TASK REQUIREMENTS:
Could you copy out all the lines in the material below where the word "refused" occurs?

=== Section Start ===

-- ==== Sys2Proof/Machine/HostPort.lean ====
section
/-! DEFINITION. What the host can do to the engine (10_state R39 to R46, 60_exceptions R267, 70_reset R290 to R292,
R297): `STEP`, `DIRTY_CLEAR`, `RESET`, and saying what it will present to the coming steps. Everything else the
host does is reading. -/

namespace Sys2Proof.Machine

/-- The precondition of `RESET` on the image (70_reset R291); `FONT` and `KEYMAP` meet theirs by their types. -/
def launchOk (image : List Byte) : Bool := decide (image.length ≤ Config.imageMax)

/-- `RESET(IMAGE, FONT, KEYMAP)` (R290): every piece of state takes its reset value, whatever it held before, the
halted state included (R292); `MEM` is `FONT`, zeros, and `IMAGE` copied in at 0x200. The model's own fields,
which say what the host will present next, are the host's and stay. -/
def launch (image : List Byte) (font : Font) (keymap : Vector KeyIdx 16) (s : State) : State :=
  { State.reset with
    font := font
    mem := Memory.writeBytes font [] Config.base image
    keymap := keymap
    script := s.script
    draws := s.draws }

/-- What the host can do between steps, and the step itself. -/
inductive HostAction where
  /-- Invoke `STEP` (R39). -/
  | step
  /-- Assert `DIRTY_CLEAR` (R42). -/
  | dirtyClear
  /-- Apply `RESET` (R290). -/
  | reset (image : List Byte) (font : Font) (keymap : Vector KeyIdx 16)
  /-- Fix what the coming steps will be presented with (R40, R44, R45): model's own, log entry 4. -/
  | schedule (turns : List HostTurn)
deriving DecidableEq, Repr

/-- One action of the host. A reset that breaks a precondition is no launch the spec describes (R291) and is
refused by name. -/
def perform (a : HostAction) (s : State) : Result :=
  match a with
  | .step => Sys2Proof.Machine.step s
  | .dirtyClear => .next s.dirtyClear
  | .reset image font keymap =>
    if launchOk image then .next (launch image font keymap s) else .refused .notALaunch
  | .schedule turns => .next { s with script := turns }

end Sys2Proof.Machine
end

=== Section End ===
=== Section Start ===

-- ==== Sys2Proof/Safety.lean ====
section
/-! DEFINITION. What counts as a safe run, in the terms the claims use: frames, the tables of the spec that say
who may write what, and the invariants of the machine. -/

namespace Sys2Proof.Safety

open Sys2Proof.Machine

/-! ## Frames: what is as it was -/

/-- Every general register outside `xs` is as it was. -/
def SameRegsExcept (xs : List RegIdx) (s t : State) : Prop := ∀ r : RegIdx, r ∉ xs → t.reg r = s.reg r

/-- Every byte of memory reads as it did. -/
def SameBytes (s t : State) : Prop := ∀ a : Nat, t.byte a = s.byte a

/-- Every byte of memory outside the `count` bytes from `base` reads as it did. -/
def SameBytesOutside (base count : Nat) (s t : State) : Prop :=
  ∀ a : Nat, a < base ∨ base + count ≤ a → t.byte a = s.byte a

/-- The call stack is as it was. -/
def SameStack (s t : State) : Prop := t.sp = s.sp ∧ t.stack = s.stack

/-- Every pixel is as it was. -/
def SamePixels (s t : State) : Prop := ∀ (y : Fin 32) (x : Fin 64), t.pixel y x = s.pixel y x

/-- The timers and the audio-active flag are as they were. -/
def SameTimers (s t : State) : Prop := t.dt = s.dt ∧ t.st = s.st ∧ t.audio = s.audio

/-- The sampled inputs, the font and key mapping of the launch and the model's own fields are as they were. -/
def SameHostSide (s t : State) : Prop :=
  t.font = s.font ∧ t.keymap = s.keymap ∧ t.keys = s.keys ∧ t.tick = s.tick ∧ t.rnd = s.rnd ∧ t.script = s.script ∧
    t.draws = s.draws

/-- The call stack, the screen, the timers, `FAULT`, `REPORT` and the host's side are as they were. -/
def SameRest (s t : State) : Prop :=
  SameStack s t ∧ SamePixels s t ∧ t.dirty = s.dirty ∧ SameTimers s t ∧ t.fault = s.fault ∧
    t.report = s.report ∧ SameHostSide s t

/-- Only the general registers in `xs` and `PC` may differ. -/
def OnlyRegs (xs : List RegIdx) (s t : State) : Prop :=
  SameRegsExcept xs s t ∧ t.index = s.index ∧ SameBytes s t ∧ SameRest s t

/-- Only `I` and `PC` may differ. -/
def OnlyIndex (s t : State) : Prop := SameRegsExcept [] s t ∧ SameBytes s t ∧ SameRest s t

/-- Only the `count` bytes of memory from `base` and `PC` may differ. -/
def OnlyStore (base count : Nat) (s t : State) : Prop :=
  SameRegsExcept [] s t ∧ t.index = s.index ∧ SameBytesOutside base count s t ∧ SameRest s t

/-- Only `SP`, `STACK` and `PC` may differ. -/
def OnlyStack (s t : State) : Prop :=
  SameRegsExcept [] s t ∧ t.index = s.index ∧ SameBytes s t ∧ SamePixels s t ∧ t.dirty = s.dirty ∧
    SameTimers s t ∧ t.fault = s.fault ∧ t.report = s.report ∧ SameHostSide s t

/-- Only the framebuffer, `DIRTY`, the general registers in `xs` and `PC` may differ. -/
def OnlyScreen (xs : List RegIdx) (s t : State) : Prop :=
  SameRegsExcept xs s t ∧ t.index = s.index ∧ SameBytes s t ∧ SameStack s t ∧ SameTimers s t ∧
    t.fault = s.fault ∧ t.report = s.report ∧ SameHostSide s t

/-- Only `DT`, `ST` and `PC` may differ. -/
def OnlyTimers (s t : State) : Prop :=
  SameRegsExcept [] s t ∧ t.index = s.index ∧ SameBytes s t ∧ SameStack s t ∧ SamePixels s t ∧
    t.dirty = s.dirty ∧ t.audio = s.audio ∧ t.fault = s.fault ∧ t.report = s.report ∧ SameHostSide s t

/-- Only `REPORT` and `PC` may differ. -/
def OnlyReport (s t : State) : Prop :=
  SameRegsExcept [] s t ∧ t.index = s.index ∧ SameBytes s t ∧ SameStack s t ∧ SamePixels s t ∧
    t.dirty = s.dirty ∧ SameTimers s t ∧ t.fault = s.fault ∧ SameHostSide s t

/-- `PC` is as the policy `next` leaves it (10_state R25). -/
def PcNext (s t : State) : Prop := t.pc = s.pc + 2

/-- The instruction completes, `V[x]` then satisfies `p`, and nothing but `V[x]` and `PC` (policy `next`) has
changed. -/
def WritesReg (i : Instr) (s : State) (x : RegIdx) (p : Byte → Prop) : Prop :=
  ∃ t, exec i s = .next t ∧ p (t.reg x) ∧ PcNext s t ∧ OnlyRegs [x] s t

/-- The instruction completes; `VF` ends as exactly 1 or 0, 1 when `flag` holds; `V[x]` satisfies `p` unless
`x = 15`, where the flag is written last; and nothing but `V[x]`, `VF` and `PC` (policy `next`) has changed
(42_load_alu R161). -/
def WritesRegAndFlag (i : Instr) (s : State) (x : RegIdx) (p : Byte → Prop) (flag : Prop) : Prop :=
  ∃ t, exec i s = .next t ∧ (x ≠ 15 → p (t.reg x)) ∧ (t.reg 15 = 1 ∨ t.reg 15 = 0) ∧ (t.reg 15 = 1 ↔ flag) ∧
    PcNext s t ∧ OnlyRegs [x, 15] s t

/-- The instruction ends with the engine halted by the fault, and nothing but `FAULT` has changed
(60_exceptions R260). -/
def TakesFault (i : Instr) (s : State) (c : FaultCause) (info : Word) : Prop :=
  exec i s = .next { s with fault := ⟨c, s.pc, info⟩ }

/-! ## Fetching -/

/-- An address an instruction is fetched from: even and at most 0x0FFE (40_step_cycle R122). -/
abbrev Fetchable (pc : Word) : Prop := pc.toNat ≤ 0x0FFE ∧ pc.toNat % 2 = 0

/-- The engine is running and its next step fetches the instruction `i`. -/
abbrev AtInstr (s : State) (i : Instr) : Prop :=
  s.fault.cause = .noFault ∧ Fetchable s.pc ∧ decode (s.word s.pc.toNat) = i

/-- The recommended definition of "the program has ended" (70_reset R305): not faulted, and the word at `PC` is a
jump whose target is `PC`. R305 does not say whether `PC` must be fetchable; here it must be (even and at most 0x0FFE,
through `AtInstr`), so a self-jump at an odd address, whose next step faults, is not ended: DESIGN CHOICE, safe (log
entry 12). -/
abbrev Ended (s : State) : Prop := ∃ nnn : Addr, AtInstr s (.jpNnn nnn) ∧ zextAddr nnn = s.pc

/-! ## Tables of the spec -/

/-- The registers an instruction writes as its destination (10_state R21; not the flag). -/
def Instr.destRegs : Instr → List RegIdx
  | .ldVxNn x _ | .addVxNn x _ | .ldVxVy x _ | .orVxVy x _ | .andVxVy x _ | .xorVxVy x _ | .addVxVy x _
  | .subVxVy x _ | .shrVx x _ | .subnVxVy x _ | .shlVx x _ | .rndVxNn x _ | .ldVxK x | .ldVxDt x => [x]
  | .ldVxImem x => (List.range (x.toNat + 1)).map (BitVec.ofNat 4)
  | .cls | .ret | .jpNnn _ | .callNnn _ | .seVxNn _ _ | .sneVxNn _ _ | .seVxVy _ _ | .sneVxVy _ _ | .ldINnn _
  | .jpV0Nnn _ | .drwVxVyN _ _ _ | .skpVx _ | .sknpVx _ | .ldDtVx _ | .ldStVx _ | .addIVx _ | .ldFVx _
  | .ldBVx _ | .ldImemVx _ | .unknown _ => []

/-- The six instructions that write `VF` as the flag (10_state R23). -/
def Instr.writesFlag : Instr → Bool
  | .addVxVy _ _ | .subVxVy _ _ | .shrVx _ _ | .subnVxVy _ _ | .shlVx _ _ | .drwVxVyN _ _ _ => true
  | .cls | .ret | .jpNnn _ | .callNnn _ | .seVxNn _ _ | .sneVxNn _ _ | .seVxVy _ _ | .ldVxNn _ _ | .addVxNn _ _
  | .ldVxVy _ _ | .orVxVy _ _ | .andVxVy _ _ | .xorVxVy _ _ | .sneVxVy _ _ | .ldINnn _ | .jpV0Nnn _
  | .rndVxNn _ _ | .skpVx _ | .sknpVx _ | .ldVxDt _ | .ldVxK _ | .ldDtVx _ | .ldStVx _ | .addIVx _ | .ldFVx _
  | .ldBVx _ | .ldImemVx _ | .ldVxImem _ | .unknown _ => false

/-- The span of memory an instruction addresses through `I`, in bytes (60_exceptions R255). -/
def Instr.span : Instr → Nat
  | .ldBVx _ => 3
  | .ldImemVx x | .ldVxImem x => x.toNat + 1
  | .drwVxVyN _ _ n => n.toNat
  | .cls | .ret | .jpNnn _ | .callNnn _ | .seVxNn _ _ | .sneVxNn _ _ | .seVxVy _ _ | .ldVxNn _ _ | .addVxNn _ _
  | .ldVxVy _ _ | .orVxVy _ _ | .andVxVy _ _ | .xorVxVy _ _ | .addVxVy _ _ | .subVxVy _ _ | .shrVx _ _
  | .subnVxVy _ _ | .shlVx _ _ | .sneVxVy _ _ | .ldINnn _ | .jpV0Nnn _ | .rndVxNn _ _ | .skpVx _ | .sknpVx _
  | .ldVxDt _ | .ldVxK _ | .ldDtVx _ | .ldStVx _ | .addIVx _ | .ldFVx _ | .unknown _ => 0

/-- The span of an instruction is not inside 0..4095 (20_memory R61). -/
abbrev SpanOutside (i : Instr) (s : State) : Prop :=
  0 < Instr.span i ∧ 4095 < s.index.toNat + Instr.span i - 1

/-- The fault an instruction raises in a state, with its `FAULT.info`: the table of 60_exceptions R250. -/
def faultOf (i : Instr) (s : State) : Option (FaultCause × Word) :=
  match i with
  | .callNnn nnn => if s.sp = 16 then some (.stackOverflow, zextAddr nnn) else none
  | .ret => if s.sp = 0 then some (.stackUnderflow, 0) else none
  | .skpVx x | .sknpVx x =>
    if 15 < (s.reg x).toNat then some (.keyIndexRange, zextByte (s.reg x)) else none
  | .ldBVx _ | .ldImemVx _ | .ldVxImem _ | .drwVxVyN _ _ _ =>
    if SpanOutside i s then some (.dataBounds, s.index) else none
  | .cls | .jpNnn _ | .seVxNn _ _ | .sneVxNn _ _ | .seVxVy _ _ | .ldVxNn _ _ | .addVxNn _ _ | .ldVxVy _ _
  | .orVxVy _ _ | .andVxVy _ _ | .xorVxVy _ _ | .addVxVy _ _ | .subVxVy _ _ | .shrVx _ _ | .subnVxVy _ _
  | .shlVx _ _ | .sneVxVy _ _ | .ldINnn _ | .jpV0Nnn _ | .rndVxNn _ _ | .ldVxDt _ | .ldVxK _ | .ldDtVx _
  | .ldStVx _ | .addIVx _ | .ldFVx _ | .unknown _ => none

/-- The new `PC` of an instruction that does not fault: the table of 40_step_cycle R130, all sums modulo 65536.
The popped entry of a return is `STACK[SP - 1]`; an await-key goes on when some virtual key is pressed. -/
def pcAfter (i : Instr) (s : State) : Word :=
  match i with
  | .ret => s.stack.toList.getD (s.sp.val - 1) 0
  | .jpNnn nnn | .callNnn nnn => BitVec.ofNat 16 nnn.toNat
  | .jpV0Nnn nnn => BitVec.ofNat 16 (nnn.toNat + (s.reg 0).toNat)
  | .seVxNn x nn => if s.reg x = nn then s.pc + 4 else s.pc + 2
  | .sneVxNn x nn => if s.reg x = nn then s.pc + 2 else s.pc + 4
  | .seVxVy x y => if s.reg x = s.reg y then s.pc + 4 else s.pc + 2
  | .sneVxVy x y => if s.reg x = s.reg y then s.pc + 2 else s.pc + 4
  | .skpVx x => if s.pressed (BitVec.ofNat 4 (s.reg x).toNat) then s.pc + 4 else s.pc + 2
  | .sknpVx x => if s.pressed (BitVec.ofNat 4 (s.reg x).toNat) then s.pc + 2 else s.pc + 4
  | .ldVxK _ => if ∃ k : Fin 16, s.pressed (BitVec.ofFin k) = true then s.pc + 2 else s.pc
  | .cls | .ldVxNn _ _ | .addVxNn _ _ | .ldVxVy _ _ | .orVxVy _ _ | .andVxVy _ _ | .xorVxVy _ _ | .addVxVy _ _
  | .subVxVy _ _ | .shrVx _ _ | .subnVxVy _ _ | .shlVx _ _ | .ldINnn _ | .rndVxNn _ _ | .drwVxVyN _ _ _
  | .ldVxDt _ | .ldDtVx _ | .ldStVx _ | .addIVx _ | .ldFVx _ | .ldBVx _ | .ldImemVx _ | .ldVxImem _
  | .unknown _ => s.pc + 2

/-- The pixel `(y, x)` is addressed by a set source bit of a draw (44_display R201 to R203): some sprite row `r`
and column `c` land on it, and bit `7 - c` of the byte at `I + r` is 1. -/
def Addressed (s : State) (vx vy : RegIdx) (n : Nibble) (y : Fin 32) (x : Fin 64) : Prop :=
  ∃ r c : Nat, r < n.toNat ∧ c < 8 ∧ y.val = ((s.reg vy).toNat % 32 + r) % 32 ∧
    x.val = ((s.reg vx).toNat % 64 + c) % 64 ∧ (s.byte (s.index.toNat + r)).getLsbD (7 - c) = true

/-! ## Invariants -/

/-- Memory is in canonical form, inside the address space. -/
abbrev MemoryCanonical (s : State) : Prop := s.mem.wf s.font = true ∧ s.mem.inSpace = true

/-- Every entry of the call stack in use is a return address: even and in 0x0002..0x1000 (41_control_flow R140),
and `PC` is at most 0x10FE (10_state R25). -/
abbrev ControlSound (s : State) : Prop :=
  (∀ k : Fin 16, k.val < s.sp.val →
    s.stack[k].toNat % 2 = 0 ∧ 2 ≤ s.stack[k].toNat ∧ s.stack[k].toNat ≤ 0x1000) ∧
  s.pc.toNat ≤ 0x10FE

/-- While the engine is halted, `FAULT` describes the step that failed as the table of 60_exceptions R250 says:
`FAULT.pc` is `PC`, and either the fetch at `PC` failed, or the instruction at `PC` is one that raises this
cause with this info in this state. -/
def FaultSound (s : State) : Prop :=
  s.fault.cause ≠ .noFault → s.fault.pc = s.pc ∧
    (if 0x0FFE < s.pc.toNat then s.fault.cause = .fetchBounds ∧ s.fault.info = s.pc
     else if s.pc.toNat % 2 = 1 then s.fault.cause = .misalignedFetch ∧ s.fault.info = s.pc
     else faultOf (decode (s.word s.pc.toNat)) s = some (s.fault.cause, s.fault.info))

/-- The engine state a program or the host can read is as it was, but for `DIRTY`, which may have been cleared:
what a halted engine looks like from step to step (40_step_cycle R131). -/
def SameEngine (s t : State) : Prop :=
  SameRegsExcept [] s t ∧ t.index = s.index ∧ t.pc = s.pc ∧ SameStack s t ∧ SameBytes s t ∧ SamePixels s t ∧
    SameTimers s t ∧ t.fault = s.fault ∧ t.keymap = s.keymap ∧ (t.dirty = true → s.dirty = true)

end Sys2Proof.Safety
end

=== Section End ===

OUTPUT OF THE TASK:
refused by name. -/
    if launchOk image then .next (launch image font keymap s) else .refused .notALaunch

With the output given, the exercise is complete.